Wittingly or unwittingly, matters at the heart of International Law and peace are being obfuscated by some pro-Trump administration commentators meanwhile. For example, retired US Navy Captain Brent Sadler has cited Article 51 of the UN Charter, which provides for the right to self or collective self-defence of UN member states in the face of armed attacks, as justifying the US sinking of the Iranian vessel (See page 2 of The Island of March 10, 2026). But the Article makes it clear that such measures could be resorted to by UN members only ‘ if an armed attack occurs’ against them and under no other circumstances. But no such thing happened in the incident in question and the US acted under a sheer threat perception.

Clearly, the US has violated the Article through its action and has once again demonstrated its tendency to arbitrarily use military might. The general drift of Sadler’s thinking is that in the face of pressing national priorities, obligations of a state under International Law could be side-stepped.
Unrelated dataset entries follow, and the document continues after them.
-- ==== Sys2Proof/Laws/Table.lean ====
section
/-! SUPPORT. The laws of the sparse tables: what a read gives after a write, and that every operation keeps the canonical form. -/
namespace Sys2Proof.Machine.Tbl
variable {α : Type} (d : Nat → α)

theorem get_put_self (t : Tbl α) (n : Nat) (v : α) : get d (put t n v) n = v := by
  induction t with
  | nil => simp [put, get]
  | cons e t ih =>
    obtain ⟨k, w⟩ := e
    unfold put
    split
    · simp [get]
    · split
      · simp [get]
      · rename_i hne; simp [get, hne, ih]

theorem get_put_ne (t : Tbl α) {n m : Nat} (v : α) (h : m ≠ n) : get d (put t n v) m = get d t m := by
  induction t with
  | nil => simp [put, get, h]
  | cons e t ih =>
    obtain ⟨k, w⟩ := e
    unfold put
    split
    · simp [get, h]
    · split
      · rename_i hk; subst hk; simp [get, h]
      · simp [get, ih]

theorem get_filter_self (t : Tbl α) (n : Nat) : get d (t.filter fun e => e.1 != n) n = d n := by
  induction t with
  | nil => rfl
  | cons e t ih =>
    by_cases h : e.1 = n
    · simp [h, ih]
    · simp [h, get, ih, Ne.symm h]

theorem get_filter_ne (t : Tbl α) {n m : Nat} (h : m ≠ n) : get d (t.filter fun e => e.1 != n) m = get d t m := by
  induction t with
  | nil => rfl
  | cons e t ih =>
    by_cases hk : e.1 = n
    · simp [hk, ih, get, h]
    · simp [hk, get, ih]

/-- A key reads as what was written last. -/
@[simp] theorem get_set_self [DecidableEq α] (t : Tbl α) (n : Nat) (v : α) : get d (set d t n v) n = v := by
  unfold set
  split
  · rename_i h; rw [get_filter_self, h]
  · exact get_put_self d t n v

/-- A write leaves every other key alone. -/
theorem get_set_ne [DecidableEq α] (t : Tbl α) {n m : Nat} (v : α) (h : m ≠ n) : get d (set d t n v) m = get d t m := by
  unfold set
  split
  · exact get_filter_ne d t h
  · exact get_put_ne d t v h

/-- Both cases at once. -/
theorem get_set [DecidableEq α] (t : Tbl α) (n m : Nat) (v : α) : get d (set d t n v) m = if m = n then v else get d t m := by
  split
  · rename_i h; subst h; exact get_set_self d t m v
  · rename_i h; exact get_set_ne d t v h

@[simp] theorem get_upd_self [DecidableEq α] (t : Tbl α) (n : Nat) (f : α → α) : get d (upd d t n f) n = f (get d t n) := get_set_self d t n _

theorem get_upd_ne [DecidableEq α] (t : Tbl α) {n m : Nat} (f : α → α) (h : m ≠ n) : get d (upd d t n f) m = get d t m := get_set_ne d t _ h

theorem get_upd [DecidableEq α] (t : Tbl α) (n m : Nat) (f : α → α) :
    get d (upd d t n f) m = if m = n then f (get d t n) else get d t m := get_set d t n m _

@[simp] theorem get_nil (n : Nat) : get d ([] : Tbl α) n = d n := rfl

theorem above_put {t : Tbl α} {k n : Nat} (v : α) (ht : above k t = true) (hn : k < n) : above k (put t n v) = true := by
  cases t with
  | nil => simpa [put, above] using hn
  | cons e t =>
    obtain ⟨j, w⟩ := e
    unfold put
    split
    · simpa [above] using hn
    · split <;> simpa [above] using by first | exact hn | exact of_decide_eq_true ht

theorem wf_put [DecidableEq α] {t : Tbl α} {n : Nat} {v : α} (ht : wf d t = true) (hv : v ≠ d n) : wf d (put t n v) = true := by
  induction t with
  | nil => simp [put, wf, above, hv]
  | cons e t ih =>
    obtain ⟨k, w⟩ := e
    simp only [wf, Bool.and_eq_true, decide_eq_true_eq] at ht
    unfold put
    split
    · rename_i h
      simp only [wf, Bool.and_eq_true, decide_eq_true_eq]
      exact ⟨⟨hv, by simpa [above] using h⟩, ht⟩
    · split
      · rename_i h; subst h; simp [wf, ht.1.2, ht.2, hv]
      · simp only [wf, Bool.and_eq_true, decide_eq_true_eq]
        exact ⟨⟨ht.1.1, above_put v ht.1.2 (by omega)⟩, ih ht.2⟩

theorem above_mono {t : Tbl α} {j k : Nat} (h : above k t = true) (hj : j < k) : above j t = true := by
  cases t with
  | nil => rfl
  | cons e t => simp only [above, decide_eq_true_eq] at *; omega

theorem wf_filter [DecidableEq α] {t : Tbl α} (p : Nat × α → Bool) (ht : wf d t = true) :
    wf d (t.filter p) = true ∧ ∀ k, above k t = true → above k (t.filter p) = true := by
  induction t with
  | nil => exact ⟨rfl, fun _ h => h⟩
  | cons e t ih =>
    obtain ⟨j, w⟩ := e
    simp only [wf, Bool.and_eq_true, decide_eq_true_eq] at ht
    have ih := ih ht.2
    by_cases hp : p (j, w) = true
    · simp only [List.filter_cons, hp, if_true, wf, Bool.and_eq_true, decide_eq_true_eq]
      exact ⟨⟨⟨ht.1.1, ih.2 j ht.1.2⟩, ih.1⟩, fun _ h => h⟩
    · simp only [List.filter_cons, hp]
      refine ⟨ih.1, fun k hk => ih.2 k (above_mono ht.1.2 ?_)⟩
      simpa [above] using hk

/-- Writing a key keeps the canonical form. -/
theorem wf_set [DecidableEq α] {t : Tbl α} (n : Nat) (v : α) (ht : wf d t = true) : wf d (set d t n v) = true := by
  unfold set
  split
  · exact (wf_filter d _ ht).1
  · rename_i h; exact wf_put d ht h

/-- Changing a key keeps the canonical form. -/
theorem wf_upd [DecidableEq α] {t : Tbl α} (n : Nat) (f : α → α) (ht : wf d t = true) : wf d (upd d t n f) = true := wf_set d n _ ht

/-- Dropping entries keeps the canonical form. -/
theorem wf_drop [DecidableEq α] {t : Tbl α} (p : Nat → Bool) (ht : wf d t = true) : wf d (drop p t) = true := (wf_filter d _ ht).1

/-- An entry after a write is the one written, or an entry that was there. -/
theorem mem_set [DecidableEq α] {t : Tbl α} {n : Nat} {v : α} {e : Nat × α} (h : e ∈ set d t n v) : (e = (n, v) ∧ v ≠ d n) ∨ e ∈ t := by
  have hp : ∀ t : Tbl α, e ∈ put t n v → e = (n, v) ∨ e ∈ t := by
    intro t
    induction t with
    | nil => intro h; simpa [put] using h
    | cons x t ih =>
      obtain ⟨k, w⟩ := x
      unfold put
      split
      · intro h; simpa using h
      · split
        · intro h; simp only [List.mem_cons] at *; tauto
        · intro h; simp only [List.mem_cons] at *; tauto
  unfold set at h
  split at h
  · exact .inr (List.mem_filter.mp h).1
  · rename_i hv; rcases hp t h with h | h
    · exact .inl ⟨h, hv⟩
    · exact .inr h

end Sys2Proof.Machine.Tbl
end

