-- ==== Sys2Proof/Laws/KeptMapEpoch.lean ====
section
/-! SUPPORT. What each operation of Machine/MapEpoch.lean leaves alone: one lemma for each. -/
set_option maxRecDepth 4000
namespace Sys2Proof.Machine
variable {l : Nat} {r s : State}

theorem State.armMap_kept (hl : Within 0x80 l) (h : Kept l r s) (kind : Nat) (e : Nat) : Kept l r (State.armMap s kind e) := by
  exact (Kept.upd_iff (fun p hp => by cases p <;> first | exact hl.no hp (by decide) | exact Eq.refl _)).mpr h

theorem State.mapApply_kept (hl : Within 0x20 l) (h : Kept l r s) : Kept l r (State.mapApply s) := by
  unfold State.mapApply
  repeat' first
    | with_reducible assumption
    | lift_lets -underBinder
    | with_reducible refine State.setReg_kept (hl.of (by decide)) ?_ ..
    | with_reducible refine Kept.foldl (fun s a hs => ?_) ?_ _

theorem State.tkRoles_kept (hl : Within 0x640015a0 l) (h : Kept l r s) : Kept l r (State.tkRoles s) := by
  unfold State.tkRoles
  repeat' first
    | with_reducible assumption
    | exact fun _ hx => hx
    | (intro x; refine (?_ : Kept l r x → _) ?_ <;> [(intro _; clear_value x); subst x])
    | (intro x; clear_value x)
    | lift_lets -underBinder
    | simp -zeta (disch := (refine Part.all ?_; intro p hp; cases p <;> first | exact hl.no hp (by decide) | exact Eq.refl _)) only [Kept.upd_iff]
    | with_reducible refine State.setRole_kept (hl.of (by decide)) ?_ ..
    | with_reducible refine State.updChan_kept (hl.of (by decide)) ?_ ?_ _
    | with_reducible refine State.giveRole_kept (hl.of (by decide)) ?_ ..
    | with_reducible refine State.setShd_kept (hl.of (by decide)) ?_ ..
    | with_reducible refine State.setReg_kept (hl.of (by decide)) ?_ ..
    | with_reducible refine State.setFldBoth_kept (hl.of (by decide)) ?_ ..
    | split

theorem State.mapSwitch_kept (hl : Within 0xe40215b0 l) (h : Kept l r s) : Kept l r (State.mapSwitch s) := by
  unfold State.mapSwitch
  repeat' first
    | with_reducible assumption
    | (intro x; refine (?_ : Kept l r x → _) ?_ <;> [(intro _; clear_value x); subst x])
    | (intro x; clear_value x)
    | lift_lets -underBinder
    | simp -zeta (disch := (refine Part.all ?_; intro p hp; cases p <;> first | exact hl.no hp (by decide) | exact Eq.refl _)) only [Kept.upd_iff]
    | with_reducible refine State.mapApply_kept (hl.of (by decide)) ?_ ..
    | with_reducible refine State.updPage_kept (hl.of (by decide)) ?_ ..
    | with_reducible refine State.assignRoles_kept (hl.of (by decide)) ?_ ..
    | with_reducible refine State.raise_kept (hl.of (by decide)) ?_ ..
    | with_reducible refine State.tkRoles_kept (hl.of (by decide)) ?_ ..
    | with_reducible refine State.ev_kept (hl.of (by decide)) ?_ ..
    | with_reducible refine State.slip_kept (hl.of (by decide)) ?_ ..
    | split

theorem State.mapOpen_kept (hl : Within 0x80 l) (h : Kept l r s) : Kept l r (State.mapOpen s) := by
  unfold State.mapOpen
  repeat' first
    | with_reducible assumption
    | (intro x; clear_value x)
    | lift_lets -underBinder
    | simp -zeta (disch := (refine Part.all ?_; intro p hp; cases p <;> first | exact hl.no hp (by decide) | exact Eq.refl _)) only [Kept.upd_iff]
    | split

theorem State.moveReads_kept (hl : Within 0x21620 l) (h : Kept l r s) : Kept l r (State.moveReads s) := by
  unfold State.moveReads
  repeat' first
    | with_reducible assumption
    | simp -zeta (disch := (refine Part.all ?_; intro p hp; cases p <;> first | exact hl.no hp (by decide) | exact Eq.refl _)) only [Kept.upd_iff]
    | (intro x; refine (?_ : Kept l r x → _) ?_ <;> [(intro _; clear_value x); subst x])
    | (intro x; (have _ht : State → _ := x); clear _ht)
    | (intro x; clear_value x)
    | lift_lets -underBinder
    | with_reducible refine State.inject_kept (hl.of (by decide)) ?_ ..
    | with_reducible refine State.updSub_kept (hl.of (by decide)) ?_ ..
    | with_reducible refine Kept.foldl (fun s a hs => ?_) ?_ _

theorem State.tkLatch_kept (hl : Within 0x21620 l) (h : Kept l r s) : Kept l r (State.tkLatch s) := by
  unfold State.tkLatch
  repeat' first
    | with_reducible assumption
    | exact fun _ hx => hx
    | lift_lets -underBinder
    | with_reducible refine State.moveReads_kept (hl.of (by decide)) ?_ ..
    | with_reducible refine State.updChan_kept (hl.of (by decide)) ?_ ?_ _
    | split

end Sys2Proof.Machine
end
This is a sure recipe for international anarchy because in such a policy environment states could pursue their national interests, irrespective of their merits, disregarding in the process their obligations towards the international community.

Moreover, Article 51 repeatedly reiterates the authority of the UN Security Council and the obligation of those states that act in self-defence to report to the Council and be guided by it. Sadler, therefore, could be said to have cited the Article very selectively, whereas, right along member states’ commitments to the UNSC are stressed.

However, it is beyond doubt that international anarchy has strengthened its grip over the world. While the US set destabilizing precedents after the crumbling of the Cold War that paved the way for the current anarchic situation, Russia further aggravated these degenerative trends through its invasion of Ukraine. Stepping back from anarchy has thus emerged as the prime challenge for the world community.